# Kucinich Forces Vote On Bush's Impeachment



## Whistler31 (Feb 1, 2007)

Check this crap out.

http://www.washingtonpost.com/wp-dyn/co ... 03087.html


----------



## Plainsman (Jul 30, 2003)

Kucinich like many often think with their hearts not their minds. They see the world through rose colored glasses. What happened to these people with all the heart? The Bush win in Florida. Hate has replaced compassion in many liberal hearts. They have forgotten this is a political process and have started looking at the conservatives as enemy combatants rather than fellow Americans. Today's attitude is defeat at any cost. I sincerely believe that some think it is more important to defeat republicans than a secure American.

It would appear that like Kucinich many liberals are letting hate control their actions. I look at some of their comments and am reminded of an old Simon and Garfunkel song. I don't remember the title, but the words were something like "evil grows in the dark, it's found in cracks and holes, and lives in peoples minds". This year the liberals have nominated someone they think can win, not someone who would be best for America. It's winning that's important.

We can only hope that we don't continue down this path. Will we have the ability to pull together if a nuke goes off in America. We did after 9/11, but only for a very short while. The democrats were all with us, but was that simply because all of the people were with us?

Kucinich has left the reason reservation., and is bent on revenge at any cost.


----------



## Whistler31 (Feb 1, 2007)

Well put as always PM :beer: If you really want to know how the libs feel just listen to Air America Radio sometime if you can stand it. I have even heard them espouse revolution. I thought that was an act of treason but they get away doing it all the time.


----------



## cbas (Apr 3, 2007)

If the People vote to impeach then they vote to impeach.

Such is the way of the Republic. :koolaid:


----------



## Skip OK (Jul 16, 2006)

cbas

The "people" have never, will never and can never vote to impeach. Impeachment is the sole poragative of the Congress of the United States, with the House or Representative charged with calling for impeachment and the the case being tried by the Senate.

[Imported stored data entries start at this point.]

-- ==== Sys2Proof/Tests/Slice0.lean ====
section
/-! SUPPORT. Tests on fixed values, every expected value taken from the spec (the rule examples and the
vectors of spec/95_test_vectors.md, named at each test), and for every statement with hypotheses a
concrete input that meets them all. -/

namespace Sys2Proof.Tests

open Sys2Proof Sys2Proof.Machine Sys2Proof.Safety

/-- Flags written as the vectors write them: `C V N Z`. -/
def cvnz (c v n z : Nat) : Flags := ⟨c == 1, v == 1, n == 1, z == 1⟩

/-- A state that differs from reset in what a vector lists. -/
def start (pc acc ix : Word) (f : Flags) (mem : Memory) : State :=
  { State.reset with pc := pc, acc := acc, ix := ix, flags := f, mem := mem }

/-- The next state of a step, if it answers one. -/
def after (s : State) : Option State :=
  match step s with
  | .next t => some t
  | .fault _ => none
  | .refused _ => none

/-- What most vectors list after a step: `pc`, `acc`, `ix`, the flags, the outcome. -/
def seen (s : State) : Option (Word × Word × Word × Flags × Option StepOutcome) :=
  (after s).map fun t => (t.pc, t.acc, t.ix, t.flags, t.outcome)

/-! ### Well-formedness (R44, R57, note D5) -/

theorem test_wf_sra :
    (Instr.sra .ix).wf defaultEncoding = false ∧ (Instr.sra .acc).wf defaultEncoding = true := by decide

theorem test_wf_sla :
    (Instr.sla .ix).wf defaultEncoding = false ∧ (Instr.sla .acc).wf defaultEncoding = true := by decide

theorem test_wf_srl :
    (Instr.srl .ix).wf defaultEncoding = false ∧ (Instr.srl .acc).wf defaultEncoding = true := by decide

theorem test_wf_sll :
    (Instr.sll .ix).wf defaultEncoding = false ∧ (Instr.sll .acc).wf defaultEncoding = true := by decide

theorem test_wf_rra :
    (Instr.rra .acc).wf defaultEncoding = false ∧ (Instr.rra .ix).wf defaultEncoding = true := by decide

theorem test_wf_rla :
    (Instr.rla .acc).wf defaultEncoding = false ∧ (Instr.rla .ix).wf defaultEncoding = true := by decide

theorem test_wf_rrl :
    (Instr.rrl .acc).wf defaultEncoding = false ∧ (Instr.rrl .ix).wf defaultEncoding = true := by decide

theorem test_wf_rll :
    (Instr.rll .acc).wf defaultEncoding = false ∧ (Instr.rll .ix).wf defaultEncoding = true := by decide

theorem test_wf_alternative_names_both :
    (Instr.sra .ix).wf alternativeEncoding = true ∧ (Instr.rll .acc).wf alternativeEncoding = true := by decide

/-! ### Decoding of written-out words, one for every constructor -/

/-- Format FX: the whole byte (R45, R49). -/
theorem test_decode_fixed :
    decode defaultEncoding [0b00000000] = .ok (.nop, []) ∧
    decode defaultEncoding [0b00001010, 0x80] = .ok (.jal 0x80, []) ∧
    decode defaultEncoding [0b00001011] = .ok (.jr, []) ∧
    decode defaultEncoding [0b00001111] = .ok (.hlt, []) ∧
    decode defaultEncoding [0b00010000] = .ok (.out, []) ∧
    decode defaultEncoding [0b00011111] = .ok (.inp, []) ∧
    decode defaultEncoding [0b00100000] = .ok (.rcf, []) ∧
    decode defaultEncoding [0b00101111] = .ok (.scf, []) := by
  refine ⟨?_, ?_, ?_, ?_, ?_, ?_, ?_, ?_⟩ <;> rfl

/-- Format BR: prefix 0011, condition code (R43, R51). -/
theorem test_decode_branches :
    decode defaultEncoding [0b00110000, 0x40] = .ok (.ba 0x40, []) ∧
    decode defaultEncoding [0b00110001, 0x40] = .ok (.bnz 0x40, []) ∧
    decode defaultEncoding [0b00110010, 0x40] = .ok (.bzp 0x40, []) ∧
    decode defaultEncoding [0b00110011, 0x40] = .ok (.bp 0x40, []) ∧
    decode defaultEncoding [0b00110100, 0x40] = .ok (.bni 0x40, []) ∧
    decode defaultEncoding [0b00110101, 0x40] = .ok (.bnc 0x40, []) ∧
    decode defaultEncoding [0b00110110, 0x40] = .ok (.bge 0x40, []) ∧
    decode defaultEncoding [0b00110111, 0x40] = .ok (.bgt 0x40, []) ∧
    decode defaultEncoding [0b00111000, 0x40] = .ok (.bvf 0x40, []) ∧
    decode defaultEncoding [0b00111001, 0x40] = .ok (.bz 0x40, []) ∧
    decode defaultEncoding [0b00111010, 0x40] = .ok (.bn 0x40, []) ∧
    decode defaultEncoding [0b00111011, 0x40] = .ok (.bzn 0x40, []) ∧
    decode defaultEncoding [0b00111100, 0x40] = .ok (.bno 0x40, []) ∧
    decode defaultEncoding [0b00111101, 0x40] = .ok (.bc 0x40, []) ∧
    decode defaultEncoding [0b00111110, 0x40] = .ok (.blt 0x40, []) ∧
    decode defaultEncoding [0b00111111, 0x40] = .ok (.ble 0x40, []) := by
  refine ⟨?_, ?_, ?_, ?_, ?_, ?_, ?_, ?_, ?_, ?_, ?_, ?_, ?_, ?_, ?_, ?_⟩ <;> rfl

While there have been only two cases of Presidential impeachment (Andrew Johnson and William Clinton) in American history, there have been numerous impeachments of lesser officers, mainly Judges.


----------



## hunter9494 (Jan 21, 2007)

honestly, no one takes Kucinich seriously.......


----------



## cbas (Apr 3, 2007)

Skip OK said:


> cbas
> 
> The "people" have never, will never and can never vote to impeach. Impeachment is the sole poragative of the Congress of the United States, with the House or Representative charged with calling for impeachment and the the case being tried by the Senate.
> 
> While there have been only two cases of Presidential impeachment (Andrew Johnson and William Clinton) in American history, there have been numerous impeachments of lesser officers, mainly Judges.


So you're telling me that your Congress as elected by the people of the United States of America does not represent the views and wishes of the people of the United States of America? In at least the views of their constituents - in _SOME _capacity or form?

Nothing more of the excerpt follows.